听溍王的话,只觉得面前这个掌握一国生杀大权老头,又心酸又好笑。
他分明不舍却非要说放任自己的儿子去浪迹天涯的话。而且表面还非要装成若无其事洒脱大度的模样,不想在儿子喜欢的人面前露怯。而他自己都已经这么纠结了,这个时候,他却还想着帮儿子找补解释,告诉自己谣言不仅都是假的,而且他们这些亲人也并不像外人想的那样认为她身份低微,想让疾冲和皇女在一起。
他告诉自己,自己和疾冲很般配。
在青楼的这么长时间里,她从来没有听说过身边的姑娘能够被明媒正娶回去的。命最好的不过是被大户看中,赎了身,养在院子或者外面,当一个玩物。
可是这位是溍国的统领,却如此的开明。不管这份开明是对疾冲,还是对自己的。她都更应该把面前这个老头当成是一个值得尊敬的长辈。
“溍王不需要对我解释这些。我之所以不在意那些风言风语,不过是因为我相信他不会让我失望,再无其他。”
溍王闻言大笑,连声道好。他显得比起落月前两次见到他的时候格外的兴奋,端着茶连喝了几次。落月也不说话,跟着溍王一起默默地喝着杯中苦的发涩的红茶。

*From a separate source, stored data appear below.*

-- ==== Sys2Proof/Machine/Islands.lean ====
section
/-! DEFINITION. Island watchdogs, restarts and clock faults (04): the reactions of Table 4-3, what follows a restart, the guard
global watchdog (R93) and the clock supervision (R85 to R87). -/

namespace Sys2Proof.Machine

/-! ### Reactions (Table 4-3, R95) -/

/-- One axis as MOTION's restart leaves it: its commands end INTERNAL, extra 2; it is not homed and holds nothing retained. -/
def axLost (s : State) (a : Nat) : State :=
  let x := s.axis a
  let t : State := { s with keep.ret := s.keep.ret.setIfInBounds a none, glb.restored := setB s.glb.restored a false, glb.awaiting := setB s.glb.awaiting a false }
  let t := axMod a (fun y => { y with
    st := .off, homed := false, stage := false, v := 0, a := 0, move := none, gear := none, emg := false, hold := false, next := none, refs := [], stops := []
    endWith := none, after := none, powerRefs := [], verifying := false, retained := none, fromRam := false, noVerify := false, latchArmed := false, still := 0 }) t
  finishAll (x.refs ++ x.armedRef ++ x.stops ++ x.powerRefs) .internal 0 2 t

/-- MOTION: every axis and the car NOT_HOMED, and TRIP. -/
def motionLost (s : State) : State :=
  let t := (List.range 5).foldl axLost s
  let r := t.lift.homeRef.toList ++ t.lift.holdRefs
  let t := finishAll r .notHomed 0 0 { t with lift.homeRef := none, lift.holdRefs := [] }
  guardTrip 4 (if t.liftEn then carLost t else t)

/-- A door of a LIFT that restarts: its motion stops, its commands end, its outputs are off; it is judged again (R374). -/
def doorLost (s : State) (k : Nat) : State :=
  if !s.drEn k then s else
  let t := doorHalt k .internal 2 s
  let t := endClose k .internal 2 (endOpen k .internal 2 t)
  drMod k (fun _ => {}) (buzz k false (lockOut k false t))

/-- LIFT: the car stops on the emergency ramp, door motion stops, the calls end INTERNAL (R348). -/
def liftLost (s : State) : State :=
  let r := s.lift.homeRef.toList ++ s.lift.holdRefs
  let t := endCalls .internal 2 s
  let t := finishAll r .internal 0 2 { t with lift.homeRef := none, lift.holdRefs := [] }
  let t := (List.range 2).foldl doorLost t
  let t := if t.liftEn then axStop true 0 .internal 2 t else t
  brakeAtRest { t with lift := { brake := t.lift.brake, order := t.lift.order } }

/-- LIFT back: HOLD with cause 4 where axis 0 is homed, else NOT_HOMED (Table 11-3). -/
def liftBack (s : State) : State :=
  if s.liftEn && (s.axis 0).homed then enterHold 4 { s with lift.last := Fin.ofNat 16 s.carLanding } else s

/-- GRIND: all gates off, the commands end INTERNAL, extra 2 (R408, R409). -/
def grindGone (s : State) : State :=
  let t := grindEnd .internal 2 s
  let t := finishAll t.grind.stops .internal 0 2 { t with grind.stops := [] }
  { t with grind := { st := if s.grind.st = .disabled then .disabled else if s.grind.still then .stopped else .coast, still := s.grind.still, rpm := s.grind.rpm } }

/-- LINK: field commands in flight end INTERNAL, the inputs are STALE, the handshake starts anew (R95, R251). -/
def linkLost (s : State) : State :=
  let t := unheard (failClear (endAllField .internal 2 s))
  { t with awn := { helloAgain t.awn with badRun := false, hunt := false, period := 1000, gAir := none } }

/-- KEEP: TRIP, and the retention RAM is invalid. -/
def keepLost (s : State) : State :=
  guardTrip 5 { s with keep.valid := false, keep.ret := Vector.replicate 5 none, keep.lostCount := none, keep.lostThermal := false }

/-- The reaction of an island by number. -/
def react (n : Nat) (s : State) : State :=
  if n = 0 then hostLost s else if n = 1 then motionLost s else if n = 2 then liftLost s else if n = 3 then grindGone s
  else if n = 6 then linkLost s else if n = 7 then keepLost s else s

/-! ### A missed watchdog (R92 to R94) -/

/-- Whether a miss of an island now makes the guard global watchdog act: a second within 10 s, or another island's within
100 ms (R93). -/
def State.globalDue (s : State) (n : Nat) : Bool :=
  (List.range 8).any (fun i => match vget s.glb.wdtAt i none with
    | none => false
    | some t => s.now - t ≤ (if i = n then 10000000 else 100000))

/-- A missed watchdog: the transaction, the reaction, the record, and the guard global watchdog where it is due. -/
def missed (n : Nat) (s : State) : State :=
  let again := s.globalDue n
  let t : State := { s with
    glb.cause := setB (setB s.glb.cause 3 true) (9 + n) true, glb.wdtCount := satInc s.glb.wdtCount, glb.wdtLast := BitVec.ofNat 4 n
    glb.wdtAt := vset s.glb.wdtAt n (some s.now), glb.restartAt := vset s.glb.restartAt n (some s.now) }
  let t := react n ((txnIslandLost n t).setIsl n .restarting)
  let t := raise 0x0102 5 (w24 n) t.glb.wdtCount t
  if again then globalWatchdog 0 t else t

/-- An island whose heartbeat GUARD watches now: it runs and no debugger halts it (R92, R487). -/
def State.watched (s : State) (n : Nat) : Bool :=
  s.guardUp && n < 8 && n != 4 && !s.haltedIsl n && (s.isl n = .run || s.isl n = .recovery || s.isl n = .held)

/-- ISLAND_WDT (R92). GUARD and FIELD have no watchdog of their own. -/
def execIslandWdt (i : Island) (s : State) : Host.Outcome State Fault Refusal := doneIf (s.watched (islNum i)) (missed (islNum i)) s

/-- An island that serves: it runs, in RECOVERY or HELD too. -/
def State.islServes (s : State) (n : Nat) : Bool := s.isl n = .run || s.isl n = .recovery || s.isl n = .held

/-- HANDSHAKE_TMO (R84): logged by the sender, and the reaction of a missed watchdog of the receiver where Table 4-3 has one. -/
def execHandshakeTmo (sender receiver : Island) (s : State) : Host.Outcome State Fault Refusal :=
  let r := islNum receiver
  doneIf (s.guardUp && s.islServes (islNum sender) && sender != receiver) (fun s =>
    let t := raiseBy (islNum sender) 0x0105 5 (w24 (islNum sender)) (w24 r) s
    if t.watched r then missed r t else t) s

/-- LOG_OSC_FAULT (R87). -/
def execLogOscFault (s : State) : Host.Outcome State Fault Refusal :=
  doneIf (s.watched 5) (fun s => missed 5 { s with clk.good := setB s.clk.good 9 false, clk.latch := setB s.clk.latch 9 true }) s

/-! ### The restart (R92, R112, R470) -/

/-- A restart that a firmware activation runs ends with the activation (R478). -/
def State.actRestart (s : State) (n : Nat) : Bool := match s.fw.act with
  | none => false
  | some a => fwNum a.isl = n && a.phase != .waiting

/-- What an island does once it is back (R187). MOTION looks at the limits (R308); LOG flushes the staging buffer that its restart kept
(Table 4-3) and writes an image that waits for it. The retention RAM stays invalid for the next start (Table 4-3). -/
def islandBack (n : Nat) (s : State) : State :=
  let s := restoreLive n s
  if n = 1 then limitScan s else if n = 2 then liftBack s
  else if n = 5 then writeImage (flush { s with clk.good := setB s.clk.good 9 true }) else s

/-- A booted firmware island: RECOVERY on its recovery slot, else admitted by R470 (R109, R481; log 35). -/
def enterFw (k : Nat) (s : State) : State := if (s.slots k).running = 2 then s.setIsl (fwIsl k) .recovery else enterMain k s

/-- An island admitted after its boot. -/
def bootIsland (n : Nat) (s : State) : State := match fwOf n with
  | none => s.setIsl n .run
  | some k => enterFw k.val s

/-- ISLAND_RESTARTED (R92): the island itself logs it. -/
def execIslandRestarted (i : Island) (s : State) : Host.Outcome State Fault Refusal :=
  let n := islNum i
  doneRIf (n < 8 && s.isl n = .restarting && !s.actRestart n) (fun s =>
    let us := sat24 (s.now - (vget s.glb.restartAt n none).getD s.now)
    let t := bootIsland n { s with glb.restartAt := vset s.glb.restartAt n none }
    islandBack n (raiseBy n 0x0103 3 (w24 n) us t)) s

/-- RESTART_TIMEOUT (R93). -/
def execRestartTimeout (i : Island) (s : State) : Host.Outcome State Fault Refusal :=
  let n := islNum i
  doneIf (n < 8 && s.isl n = .restarting && !s.actRestart n) (globalWatchdog 0) s

/-! ### Clock faults (R85, R86) -/

/-- A clock of Table 4-6 found bad. -/
def clockBad (i : Nat) (s : State) : State := { s with clk.good := setB s.clk.good i false, clk.latch := setB s.clk.latch i true }

/-- CLK_FAULT (R85): the crystal (0) or a crystal PLL (1 to 4). TRIP, then the global watchdog's reset; the start waits at step 2. -/
def execClkFault (bad : Fin 5) (s : State) : Host.Outcome State Fault Refusal :=
  doneIf s.guardUp (fun s =>
    let t := clockBad bad.val s
    let t := guardTrip 6 (raise 0x0104 6 (t.clk.latch.zeroExtend 24) 0 { t with clk.crystal := false })
    let t := globalWatchdog 0x80 t
    { t with glb.step := 2, glb.waitCrystal := true }) s

/-- GUARD_CLOCK_FAULT (R86). -/
def execGuardClockFault (s : State) : Host.Outcome State Fault Refusal :=
  doneIf s.guardUp (globalWatchdog 0x100) s

end Sys2Proof.Machine
end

好半晌,疾冲不知道该进该出的时候,溍王才做了一个决定,“此战过后,不知炬峣是走是留。所以,本王希望此战若胜,你们就在溍王宫中成亲。”
虽然对手是渤王那样的怪物,炀国虽然这些年被楚馗嚯嚯的残破不堪,但是破船还有三千钉,炀国实力还是不容小觑。败的可能也不是没有,而且还很大。但是溍王不想说那些扫兴的话,他只说了好的结局。
“本王会亲自册封你为郡主,让你风风光光的嫁,听炬祺说你没有亲人了。从今往后,溍王宫既是你的夫家,也是你的娘家。”
溍王说这话是并非是掷地有声的语气,而是沉稳中带着亲和,让人不自觉地产生一种这是一个亲近的长辈的感觉。
“长者赐,不敢辞。既然是溍王的一片好意,那落月便却之不恭。”
落月知道这一切不过是溍王为了疾冲所做,和她关系不大,便也不出言拒绝。她隔着窗纸看了一眼屋外似有若无晃来晃去的人影。“想必疾冲也等急了。那落月便先告退了。”
溍王没有起身,只是坐在原地点了点头。落月转身正要拉门,却忽然又想起了什么,压低了声音对溍王说道:“落月知道溍王所做一切不过是因为太过关切他。可是有些事情做错了就是做错了。如果不开诚布公地说出来, 外面的伤看上去是好了,可是里面却早已发脓溃烂,越积越深。”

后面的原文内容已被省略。